**Required action**
Scan the records for "waits". Show the matching lines.

**Data for this task**

-- ==== Sys2Proof/Machine/Async.lean ====
section
/-! DEFINITION. The curd rows that start work elsewhere: FAR, SIGNAL, FENCE, CULT, DMA, COLL, and HALT
(03_curd_core.md R78, R99-R110, R117, 05_local_memory.md R167, 08_collectives.md R246). -/

namespace Sys2Proof.Machine

/-! ## What they share -/

/-- A far operation, signal or fence: a far tag is taken, the operation counted, and its packet handed to the NI
(R104, R117). With all sixteen tags in use it waits at issue. -/
def farStart (node slot : Nat) (k : KNum) (d : Dev) (c : Curd) (op : Nat → TagOp) (f : Flit) (ga : Nat) : Issue :=
  match (d.ni node).freeTag (d.farTagBase node slot) 16 with
  | none => .hold 3
  | some t =>
    let d1 := d.setCurd (curdKey node slot) ({ c with ord := c.ord + 1 }.issue k.toNat |>.perfAdd 7 1)
    let d2 := d1.submitChecked node (d.vatCtx node) t (op k.toNat) f ga slot c.ord
    .retire d2 (d2.curd (curdKey node slot)) c.nextPc 2

/-- An operation whose operands break a rule of the issuer's: it completes at once with INVALID and sends nothing; its
global address is logged (R101, R106). -/
def farInvalid (node slot : Nat) (k : KNum) (d : Dev) (c : Curd) (ga : Nat) : Issue :=
  let d1 := d.setCurd (curdKey node slot) ((c.issue k.toNat).perfAdd 7 1)
  let d2 := (d1.completeOp node slot k.toNat 0x03).raiseVat node 0x11 unitNi ga
  .retire d2 (d2.curd (curdKey node slot)) c.nextPc 2

/-- The global bytes of an access lie within one 128-byte block (R104). -/
def oneBlock (ga len : Nat) : Bool := ga % 128 + len ≤ 128

/-- A FAR, SIGNAL or FENCE with all sixteen tags in use waits at issue (R104). -/
def farTagged (d : Dev) (node slot : Nat) (go : Issue) : Issue :=
  if ((d.ni node).freeTag (d.farTagBase node slot) 16).isNone then .hold 3 else go

/-- The local side of a FAR: in local data memory, the vat store or the overflow window (R105); pending stores and
queued tensor instructions hold it (R76, R97). -/
def farLocal (d : Dev) (node slot : Nat) (c : Curd) (a n align : Nat) (write : Bool) (go : Issue) : Issue :=
  if a % align ≠ 0 then .fault 0x03 a
  else if !d.bufferOk node slot a n then .fault 0x02 a
  else if c.storeHolds a n || c.tensorHolds a n write || !d.resolverFree node a n then .hold 3
  else go

/-- Bytes captured at issue (R105). An uncorrectable word among them raises cause 0x05 at issue, for a FAR PUT, an atomic, a
DMA or COLL descriptor and a CULT image as for an IWR source: R120 names loads and tensor operands only (DESIGN CHOICE,
notes/assumptions/44.md). -/
def farCapture (node slot a n : Nat) (d : Dev) (go : Dev → List Byte → Issue) : Issue :=
  let r := d.localRead node slot a n
  match r.2 with
  | .error x => .faultIn r.1 0x05 x
  | .ok bs => go r.1 bs

/-! ## FAR (R104, R105) -/

def runFarGet (node slot : Nat) (d : Dev) (c : Curd) (i : CurdInstr) : Option Issue :=
  match i with
  | .far .get ga gb k ord lenM1 =>
    let n := lenM1.toNat + 1
    let a := (c.r.getG ga).toNat
    let b := (c.r.getG gb).toNat
    some (farLocal d node slot c b n 1 true (farTagged d node slot
      (if oneBlock a n then
        farStart node slot k d c (fun k => .farGet slot k b n) (request tRd ord n 0 []) a
       else farInvalid node slot k d c a)))
  | _ => none

/-- FAR get. -/
def execFarGet (node slot : Nat) (s : State) : Answer := s.next (s.dev.curdStep node slot (runFarGet node slot))

def runFarPut (node slot : Nat) (d : Dev) (c : Curd) (i : CurdInstr) : Option Issue :=
  match i with
  | .far .put ga gb k ord lenM1 =>
    let n := lenM1.toNat + 1
    let a := (c.r.getG ga).toNat
    let b := (c.r.getG gb).toNat
    some (farLocal d node slot c b n 1 false (farTagged d node slot
      (if oneBlock a n then
        farCapture node slot b n d (fun d bs =>
          farStart node slot k d (d.curd (curdKey node slot)) (fun k => .farPut slot k) (request tWr ord n 0 bs) a)
       else farInvalid node slot k d c a)))
  | _ => none

/-- FAR put. -/
def execFarPut (node slot : Nat) (s : State) : Answer := s.next (s.dev.curdStep node slot (runFarPut node slot))

def runFarPutv (node slot : Nat) (d : Dev) (c : Curd) (i : CurdInstr) : Option Issue :=
  match i with
  | .far .putv ga gb k ord lenM1 =>
    let n := lenM1.toNat + 1
    let a := (c.r.getG ga).toNat
    some (farTagged d node slot (if oneBlock a n then
        farStart node slot k d c (fun k => .farPut slot k) (request tWr ord n 0 (leBytes n (c.r.getG gb).toNat)) a
      else farInvalid node slot k d c a))
  | _ => none

/-- FAR putv. -/
def execFarPutv (node slot : Nat) (s : State) : Answer := s.next (s.dev.curdStep node slot (runFarPutv node slot))

/-- A far atomic: the 16-byte block at g[gb] gives operand and compare value. -/
def farAtomicIssue (node slot : Nat) (d : Dev) (c : Curd) (kind : FarKind) (ga gb : Reg) (k : KNum) (ord : Bool)
    (lenM1 : BitVec 7) : Issue :=
  let n := lenM1.toNat + 1
  let a := (c.r.getG ga).toNat
  let b := (c.r.getG gb).toNat
  farLocal d node slot c b 16 8 true (farTagged d node slot
    (if oneBlock a n then
      farCapture node slot b 16 d (fun d bs =>
        farStart node slot k d (d.curd (curdKey node slot)) (fun k => .farAmo slot k b n) (request tAmo ord n kind.code bs) a)
     else farInvalid node slot k d c a))

def runFarAtomic (node slot : Nat) (d : Dev) (c : Curd) (i : CurdInstr) : Option Issue :=
  match i with
  | .far kind ga gb k ord lenM1 =>
    if 4 ≤ kind.code ∧ kind.code ≤ 11 then some (farAtomicIssue node slot d c kind ga gb k ord lenM1) else none
  | _ => none

/-- FAR integer atomics. -/
def execFarAtomic (node slot : Nat) (s : State) : Answer := s.next (s.dev.curdStep node slot (runFarAtomic node slot))

def runFarFp32Add (node slot : Nat) (d : Dev) (c : Curd) (i : CurdInstr) : Option Issue :=
  match i with
  | .far kind ga gb k ord lenM1 =>
    if kind.code = 12 then some (farAtomicIssue node slot d c kind ga gb k ord lenM1) else none
  | _ => none

/-- FAR FP32 atomic add. -/
def execFarFp32Add (node slot : Nat) (s : State) : Answer := s.next (s.dev.curdStep node slot (runFarFp32Add node slot))

/-! ## SIGNAL and FENCE (R106, R107) -/

def runSignal (node slot : Nat) (d : Dev) (c : Curd) (i : CurdInstr) : Option Issue :=
  match i with
  | .signal ra ctr k =>
    let a := (c.r.getG ra).toNat
    some (farTagged d node slot (if gaCore a && bits a 22 0 == 0 then
        farStart node slot k d c (fun k => .sig slot k) { request tSig true 0 0 [] with addr := BitVec.ofNat 48 ctr.toNat } a
      else farInvalid node slot k d c a))
  | _ => none

/-- SIGNAL. -/
def execSignal (node slot : Nat) (s : State) : Answer := s.next (s.dev.curdStep node slot (runSignal node slot))

/-- A fence's destination: the low bits other than the core index are ignored. -/
def fenceGa (a : Nat) : Nat := if gaCore a then a - bits a 22 0 else a - bits a 42 0

def runFence (node slot : Nat) (d : Dev) (c : Curd) (i : CurdInstr) : Option Issue :=
  match i with
  | .fence ra k => some (farStart node slot k d c (fun k => .fence slot k) (request tWr true 0 0 []) (fenceGa (c.r.getG ra).toNat))
  | _ => none

/-- FENCE: a zero-byte WR with the order flag. -/
def execFence (node slot : Nat) (s : State) : Answer := s.next (s.dev.curdStep node slot (runFence node slot))

/-! ## CULT (R110) -/

def runCult (node slot : Nat) (d : Dev) (c : Curd) (i : CurdInstr) : Option Issue :=
  match i with
  | .cult ra rb k =>
    let a := (c.r.getG ra).toNat
    let b := (c.r.getG rb).toNat
    some (farLocal d node slot c b 256 64 false
      (farCapture node slot b 256 d (fun d bs =>
        let n := d.ni node
        let ctx := d.vatCtx node
        let x : CultOp := { slot := slot, k := k.toNat, ctx := ctx, record := a, base := 0, entry := bs, phase := 0,
                            got := [], wait := 0, pick := 0, crc := none, arr := (d.ctx ctx).cults, code := 0 }
        let d1 := (d.setNi node { n with cult := n.cult ++ [x] }).setCtx ctx { d.ctx ctx with cults := (d.ctx ctx).cults + 1 }
        .retire d1 ((d1.curd (curdKey node slot)).issue k.toNat) c.nextPc 4)))
  | _ => none

/-- CULT: the update joins the NI's, with its arrival number among the rank's. -/
def execCult (node slot : Nat) (s : State) : Answer := s.next (s.dev.curdStep node slot (runCult node slot))

/-! ## DMA and COLL (R108, R109) -/

/-- Every store of the curd has been performed: posted ones, and those of queued TSTs (05_local_memory.md R167). -/
def Curd.storesDone (c : Curd) : Bool :=
  c.stores.isEmpty && c.tq.all (fun e => match e.op with | .tst _ _ _ _ _ _ _ => false | _ => true)

/-- A 64-byte descriptor, read at issue. -/
def descIssue (d : Dev) (node slot a : Nat) (c : Curd) (go : Dev → List Byte → Issue) : Issue :=
  if a % 64 ≠ 0 then .fault 0x03 a
  else if !d.descOk node slot a 64 then .fault 0x02 a
  else if !c.storesDone then .hold 3
  else farCapture node slot a 64 d go

def runDma (node slot : Nat) (d : Dev) (c : Curd) (i : CurdInstr) : Option Issue :=
  match i with
  | .dma ra k chan =>
    let a := (c.r.getG ra).toNat
    some (descIssue d node slot a c (fun d1 bs =>
      let ch := d1.dmaCh node chan.toNat
      if 64 ≤ ch.queue.length then .hold 3
      else
        let d2 := d1.setDmaCh node chan.toNat { ch with queue := ch.queue ++ [DmaDesc.ofBytes slot k.toNat bs] }
        .retire d2 ((d2.curd (curdKey node slot)).issue k.toNat) c.nextPc 4))
  | _ => none

/-- DMA. -/
def execDma (node slot : Nat) (s : State) : Answer := s.next (s.dev.curdStep node slot (runDma node slot))

def runColl (node slot : Nat) (d : Dev) (c : Curd) (i : CurdInstr) : Option Issue :=
  match i with
  | .coll ra k =>
    let a := (c.r.getG ra).toNat
    some (descIssue d node slot a c (fun d1 bs =>
      if 4 ≤ c.colls then .hold 3
      else
        let c1 := d1.curd (curdKey node slot)
        let d2 := (d1.setCurd (curdKey node slot) { c1.issue k.toNat with colls := c1.colls + 1 }).collAccept node slot k.toNat bs
        .retire d2 (d2.curd (curdKey node slot)) c.nextPc 4))
  | _ => none

/-- COLL. -/
def execColl (node slot : Nat) (s : State) : Answer := s.next (s.dev.curdStep node slot (runColl node slot))

/-! ## What a curd has issued finishes (R78, R79) -/

/-- An instruction of the curd has finished: a curd told to stop may enter STOPPED, and the program may be complete. -/
def Dev.curdDone (d : Dev) (node slot : Nat) : Dev :=
  (d.setCurd (curdKey node slot) (d.curd (curdKey node slot)).stopQuiet).checkDoneAt node

def execLoadResponse (node slot idx : Nat) (s : State) : Answer := s.next ((doLoadResponse s.dev node slot idx).curdDone node slot)

def execPostedStorePerformed (node slot idx : Nat) (s : State) : Answer :=
  s.next ((doPostedStorePerformed s.dev node slot idx).curdDone node slot)

def execTensorExecute (node slot : Nat) (s : State) : Answer := s.next ((doTensorExecute s.dev node slot).curdDone node slot)

/-! ## HALT (R78) -/

def runHalt (d : Dev) (c : Curd) (i : CurdInstr) : Option Issue :=
  match i with
  | .halt => some (.retire d { c with st := .halted } c.nextPc 1)
  | _ => none

/-- HALT: the program of the context may be complete with it. -/
def execHalt (node slot : Nat) (s : State) : Answer := s.next ((s.dev.curdStep node slot runHalt).checkDoneAt node)

end Sys2Proof.Machine
end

**Result of the exercise**
(R104, R117). With all sixteen tags in use it waits at issue. -/
/-- A FAR, SIGNAL or FENCE with all sixteen tags in use waits at issue (R104). -/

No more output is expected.